TASK DESCRIPTION => Every line from the one with "(encode .scan) :: s.trace" through the final line of the entries below should be returned exactly; leave out all other lines.
───── EXERCISE DATA ─────
/-- R122, R139, R143, R170, R175 d: `Average(n)` inside `GETAVG` and `CALZERO`. It takes the start time once and clears
the sum; the count is tested before the time, and the time strictly: the sample that completes the count ends the
command whatever the time, and `CALZERO` then stores the mean in `ZOFF`; after any other poll or sample, more than the
budget since the start is `SampleTimeout`, and otherwise a delay and the next poll follow. `ZOFF` changes nowhere else. -/
def Obligations.AverageTestsTheCountBeforeTheTime : Prop :=
  ∀ (s : State) (n : BitVec 16) (i : Instr) (pos : AvgPos → Running), Averages n i pos → s.busy = true →
    (s.run = some (pos .stamp) →
      ∃ u, exec i s = .next u ∧ u.trace = .now (s.environ 0).now :: s.trace ∧ u.t0 = (s.environ 0).now
        ∧ u.acc = 0 ∧ u.k = 0 ∧ u.run = some (pos .poll) ∧ SameZoff s u)
      ∧ (s.run = some (pos .poll) → (s.moveAt 0).busFault = none →
          ∃ u, exec i s = .next u ∧ SameZoff s u
            ∧ u.run = some (if s.bitAt 0 s.cfg.regMap.fCr then pos .sample else pos .clock))
      ∧ (s.run = some (pos .sample) → (s.moveAt 0).busFault = none →
          ∃ u, exec i s = .next u ∧ u.k = s.k + 1 ∧ u.acc = s.acc + (s.sampleAt 0).signExtend 48
            ∧ (s.k + 1 = n → u.run = some (.respond (some i) ⟨0x00, meanOf s.cfg u.acc n⟩)
                ∧ u.zoff = if i = .calzero n then meanOf s.cfg u.acc n else s.zoff)
            ∧ (s.k + 1 ≠ n → u.run = some (pos .clock) ∧ SameZoff s u))
      ∧ (s.run = some (pos .clock) →
          ∃ u, exec i s = .next u ∧ u.trace = .now (s.environ 0).now :: s.trace ∧ SameZoff s u
            ∧ (s.cfg.avgBudgetMs.toNat < ((s.environ 0).now - s.t0).toNat → FailedWith i .sampleTimeout s u)
            ∧ (((s.environ 0).now - s.t0).toNat ≤ s.cfg.avgBudgetMs.toNat → u.run = some (pos .pause)))
      ∧ (s.run = some (pos .pause) →
          ∃ u, exec i s = .next u ∧ u.trace = .delay s.cfg.avgPollMs :: s.trace ∧ u.run = some (pos .poll)
            ∧ SameZoff s u)

/-- R136: a sample count of 0 is refused with `IllegalOperand` before any interaction; a count from 1 to `NMAX` is
accepted, so with R8's value, 65535, every other count. That a smaller `NMAX` refuses the counts above it in the same
way is the model's choice (log 14). -/
def Obligations.ZeroCountIsRefusedBeforeAnyInteraction : Prop :=
  ∀ (s : State) (n : BitVec 16), s.busy = false →
    (n = 0 ∨ s.cfg.nmax < n → AnswerCourse (.getavg n) ⟨0x0E, 0⟩ s ∧ AnswerCourse (.calzero n) ⟨0x0E, 0⟩ s)
      ∧ (n ≠ 0 → n ≤ s.cfg.nmax → (∃ t, exec (.getavg n) s = .next t ∧ t.run = some (.getavg n .stamp))
          ∧ ∃ t, exec (.calzero n) s = .next t ∧ t.run = some (.calzero n .stamp))
      ∧ (s.cfg.nmax = 65535 → n ≤ s.cfg.nmax)

/-- R145 c: the mean is the quotient rounded toward zero: the remainder is smaller than the count and has the sign of
the sum; the mean of `n` samples is a Sample. -/
def Obligations.MeanRoundsTowardZero : Prop :=
  ∀ (cfg : Config) (acc : BitVec 48) (n : BitVec 16), 32 ≤ cfg.xlen → n ≠ 0 →
    -(n.toNat * 2 ^ 23 : Int) ≤ acc.toInt → acc.toInt ≤ n.toNat * (2 ^ 23 - 1) →
      IsSample (meanOf cfg acc n)
        ∧ ∃ r : Int, acc.toInt = (meanOf cfg acc n).toInt * n.toNat + r ∧ |r| < n.toNat
          ∧ (0 ≤ acc.toInt → 0 ≤ r) ∧ (acc.toInt ≤ 0 → r ≤ 0)

/-- R140, R145 d: the difference of two Samples is exact on 32-bit words, the 32-bit subtraction, and in its range;
with the clamp a negative difference is 0. -/
def Obligations.OffsetReadingIsExact : Prop :=
  ∀ (cfg : Config) (reading zoff : Word), 32 ≤ cfg.xlen → IsSample reading → IsSample zoff →
    (offsetReading cfg false reading zoff).toInt = reading.toInt - zoff.toInt
      ∧ offsetReading cfg false reading zoff = reading - zoff
      ∧ IsDifference (offsetReading cfg false reading zoff)
      ∧ (offsetReading cfg true reading zoff).toInt = max (reading.toInt - zoff.toInt) 0

/-! ## Scan and state reads -/

/-- R151, R152, R153: with every poll ready and no fault, `SCAN` lights its channels one after the other, 0 to 7 with
`NCH` = 8, waits the settle delay, takes one reading of each, turns it off, and commits the readings less `ZOFF` with
`SRV`; its events are exactly the listed ones; the channels are off at the end. -/
def Obligations.ScanCommitsEightReadings : Prop :=
  ∀ s : State, s.busy = false → s.cfg.sizesFit = true →
    let n := s.cfg.nch.toNat
    (∀ c, c < n → (s.moveAt (5 * c + 2)).busFault = none ∧ (s.moveAt (5 * c + 3)).busFault = none
      ∧ s.bitAt (5 * c + 2) s.cfg.regMap.fCr = true) →
      ∃ s1 t, exec .scan s = .next s1 ∧ execN .scan (5 * n + 1) s1 = .next t ∧ t.busy = false
        ∧ t.srv = true
        ∧ (∀ c : BitVec 3, resultAt t.sr c =
            if c.toNat < n then wordOf s.cfg ((s.sampleAt (5 * c.toNat + 3)).toInt - s.zoff.toInt) else resultAt s.sr c)
        ∧ t.trace = .resp ⟨0x00, 0⟩ :: s.scanEvents n ++ .accept (encode .scan) :: s.trace
        ∧ (∀ c : Fin 8, t.led[c] = if c.val < n then false else s.led[c]) ∧ t.ledonValid = false
        ∧ t.ch = s.cfg.nch
        ∧ t.dev = s.devAfter (5 * n + 1) ∧ SameCal s t ∧ SameZoff s t ∧ SamePollWork s t ∧ t.cfg = s.cfg
        ∧ t.port = s.port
─────
ANSWER FOR THE TASK =>
        ∧ t.trace = .resp ⟨0x00, 0⟩ :: s.scanEvents n ++ .accept (encode .scan) :: s.trace
        ∧ (∀ c : Fin 8, t.led[c] = if c.val < n then false else s.led[c]) ∧ t.ledonValid = false
        ∧ t.ch = s.cfg.nch
        ∧ t.dev = s.devAfter (5 * n + 1) ∧ SameCal s t ∧ SameZoff s t ∧ SamePollWork s t ∧ t.cfg = s.cfg
        ∧ t.port = s.port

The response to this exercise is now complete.